Second, if it is a given that law school poorly trains legal practitioners, then what is law school's purpose? Is it educating lawyers. Do law schools even do that well? Is there a more efficient way to do it? Should there be a "training" component to legal education?
Third, law faculty overestimate their skill-set when it comes to training, both in terms of execution of the practice of law and their ability to teach others to similarly practice. "I can train a reasonably intelligent eighth-grader to draft a non-compete clause in 10 or 15 minutes."
Really, Dean Tomain? You can train a 12 year old to draft an enforceable non-compete in 10 or 15 minutes? Do you even know what would make a non-compete enforceable? Not to beat up on the man, but he graduated from law school in 1974, and spent 2 years practicing as a "general litigation associate" before joining academia. I find it hard to accept that someone with such a background could train a 12 year old to draft an enforceable noncompete in a year, let alone 10 minutes.
The flippant attitude of the academy is infuriating. You assume your competence to practice in an adversarial world in which you don't live. By the same token, I promise that I can teach your naval gazer that the education you delivered was incomplete in 10 of 15 minutes -- and it will happen one small lesson at a time over the course of 10 years! That is how wisdom is acquired - from the school of hard knocks. You cannot educate a lawyer in 3 years. Perhaps you could hope to train him or her in such time to do certain tasks and recognize traps. That would be monumentally better than the current pedagogy which does neither well.
Posted by: Observer | Aug 12, 2013 1:28:00 PM
In which we see a defense of the think system in action.
Posted by: Passing Through | Aug 12, 2013 4:00:43 PM
Observer writes: "The flippant attitude of the academy is infuriating. You assume your competence to practice in an adversarial world in which you don't live."
I think it would be cool if there were a moot court, mock trial, or other similar practice competition between the scam bloggers and likeminded critics (on one hand) and the lawprofs who defend the status quo (on the other). If the scam bloggers and critics win, the law profs who defend the status quo should stop making claims suggesting that they can practice law at a high level. If the lawprofs who defend the status quo win, the scam bloggers and critics should stop suggesting the opposite. It would never happen, of course, but it would be interesting to watch....

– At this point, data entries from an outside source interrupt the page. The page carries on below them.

-- ==== Sys2Proof/Machine/Queues.lean ====
section
/-! DEFINITION. The stream queues: pushes, ships, staging, pops, simple mode, marks, timeouts, errors and
the check at enable (R133 to R161). -/

namespace Sys2Proof.Machine

/-- The plane of queue `q` (R133). -/
def queuePlane (q : Nat) : Fin 4 := ⟨q / 128 % 4, Nat.mod_lt _ (by decide)⟩
/-- The producer endpoint code of queue `q` (R134). -/
def State.prod (s : State) (q : Nat) : Nat := s.rf (queueBase q + 8) 0 16
/-- The consumer endpoint code. -/
def State.cons (s : State) (q : Nat) : Nat := s.rf (queueBase q + 8) 16 16
/-- The kind of an endpoint code. -/
def endpKind (e : Nat) : Nat := e / 0x1000
/-- The index of an endpoint code. -/
def endpIndex (e : Nat) : Nat := e % 0x1000
/-- The region and port that serve an RPORT code, through a substitution (R134, R191). -/
def State.portOf (s : State) (e : Nat) : Option (Nat × Nat) :=
  if endpKind e = 1 then some (s.physical (endpIndex e / 8 % 64), endpIndex e % 8) else none

/-- MBASE. -/
def State.mbase (s : State) (q : Nat) : Nat := (s.rg (queueBase q + 0xC)).toNat + s.rf (queueBase q + 0x10) 0 8 * 2 ^ 32
/-- C = 12 × MWORDS, at least 1 (R137). -/
def State.ringCap (s : State) (q : Nat) : Nat := max 1 (12 * s.rf (queueBase q + 0x14) 0 24)
/-- The address of a ring offset (R136). -/
def State.ringAddr (s : State) (q o : Nat) : Nat := s.mbase q + o / 12 * 0x20

/-- Samples that hold their ring places (R139). -/
def Queue.placed (x : Queue) : Nat := x.unread + if x.mark.isSome then x.head.length + x.marked else 0
/-- Free places of the middle. -/
def State.ringFree (s : State) (q : Nat) : Nat := s.ringCap q - (s.queue q).placed
/-- Staged samples (R138). -/
def Queue.staged (x : Queue) : Nat := (x.stage.map List.length).sum

/-- A parity error at the tail (`hd` false) or the head (R144, R160). -/
def State.parityError (s : State) (q : Nat) (hd : Bool) : State :=
  let b := planeBase (q / 128)
  let s := (s.count (b + 0x2010)).notify q 4
  s.setRg (b + 0x2014) (BitVec.ofNat 32 (2 ^ 31 + b2n hd * 2 ^ 8 + q % 128))

/-- An error response to a middle access (R152). -/
def State.middleStop (s : State) (q : Nat) : State := (s.onQueue q (fun x => { x with merr := true })).notify q 5

/-- A producer's push (R142, R143, R146): the sample enters the tail where it may. -/
def State.accept (s : State) (q : Nat) (c : Chan) : Option State :=
  let x := s.queue q
  if x.on && x.tail.length < 16 && (!c.e || x.pkts < 65535) then
    let t := s.now
    some (s.setQueue q { x with
      tail := x.tail ++ [QSamp.ofChan c], pkts := x.pkts + b2n c.e,
      tmr := if x.occ (s.simple q) = 0 then t else x.tmr })
  else none

/-- The samples that a producer other than a region holds for its queue (R142). -/
def State.heldBy (s : State) (e : Nat) : List Chan := mget [] s.held e
/-- Such a producer holds further samples. -/
def State.hold (s : State) (e : Nat) (cs : List Chan) : State := { s with held := mupd [] s.held e (· ++ cs) }
/-- The samples that a consumer other than a region has taken. -/
def State.takenBy (s : State) (e : Nat) : List Chan := mget [] s.taken e
/-- Such a consumer is done with the first `n` of them. -/
def State.dropTaken (s : State) (e n : Nat) : State := { s with taken := mupd [] s.taken e (·.drop n) }

/-- Whether the engine sees now what a region sent at NoC time `t`: from the third NoC cycle, at two a ns (R28,
R136). -/
def State.engineSees (s : State) (t : Nat) : Bool := decide (t + 1 ≤ s.noc.ns)

/-- Whether the NoC lets queue `l`'s LINK push into queue `q` through: between planes it needs a way, and an
ordered port holds it while requests of the old epoch to that plane are outstanding (R293). -/
def State.linkOpen (s : State) (l q : Nat) : Bool :=
  let p := queuePlane l
  let a := masterRouter (.engine p)
  let d := masterRouter (.engine (queuePlane q))
  a == d || ((s.way a d).isNone && (s.way d a).isNone &&
    !s.noc.outstanding.any (fun o => o.m == .engine p && o.dest == d && o.epoch != s.epoch))

/-- The next sample that the producer of queue `q` offers completes its push (R142). -/
def State.producerPush (s : State) (q : Nat) : State :=
  match s.portOf (s.prod q) with
  | some (r, i) =>
    match mget [] (s.region r).portWay i with
    | [] => s
    | (n, c) :: rest => match (if s.engineSees n then s.accept q c else none) with
      | none => s
      | some t => t.onRegion r (fun x => { x with portWay := mset [] x.portWay i rest })
  | none =>
    let e := s.prod q
    match s.heldBy e with
    | [] => s
    | c :: rest => match (if endpKind e == 5 && !s.linkOpen (endpIndex e % 512) q then none else s.accept q c) with
      | none => s
      | some t => { t with held := mset [] t.held e rest }

/-- Frees `n` tail places: a region producer's credits set out (R136). -/
def State.tailFreed (s : State) (q n : Nat) : State :=
  match s.portOf (s.prod q) with
  | some (r, i) => s.onRegion r (fun x => { x with credWay := mupd [] x.credWay (64 + i) (· ++ List.replicate n 3) })
  | none => s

Posted by: Orin Kerr | Aug 13, 2013 12:56:34 AM
I like your proposal, but your suggested competitive event seems too narrow. I suggest that the two groups engage in a "renaissance man" contest, capped off by a debate, as illustrated in Old School, quite possibly the greatest movie ever made.
Posted by: andy | Aug 13, 2013 3:18:24 AM
Also, here is an example of how the capstone debate might go:
Posted by: andy | Aug 13, 2013 3:22:25 AM
I can just imagine the negotiation over format.
"What do you mean it's not going to simulate a Supreme Court case on a Constitutional issue? What other legal work is there? Okay I guess we can slum it and simulate a Federal Court of Appeals case, but only if it is set in the 2nd, 7th, 9th or DC circuits."
Posted by: brad | Aug 13, 2013 6:51:25 PM
These kind of issues - whether flippantly expressed or not - go back to the heart of legal education. Because a law degree is needed to practice, law students do generally envisage they will get some training as lawyers (as well as some education). Whether they appreciate it or not, students need some education (without the training). 'Thinking like a lawyer' is part of both education and training. Studying the politics or sociology of law is more obviously education. Preparation of contracts, moot courts, and client interviewing are more properly training.
Lawyers don't need three years of post-graduate education though. More training in the third year seems a great idea.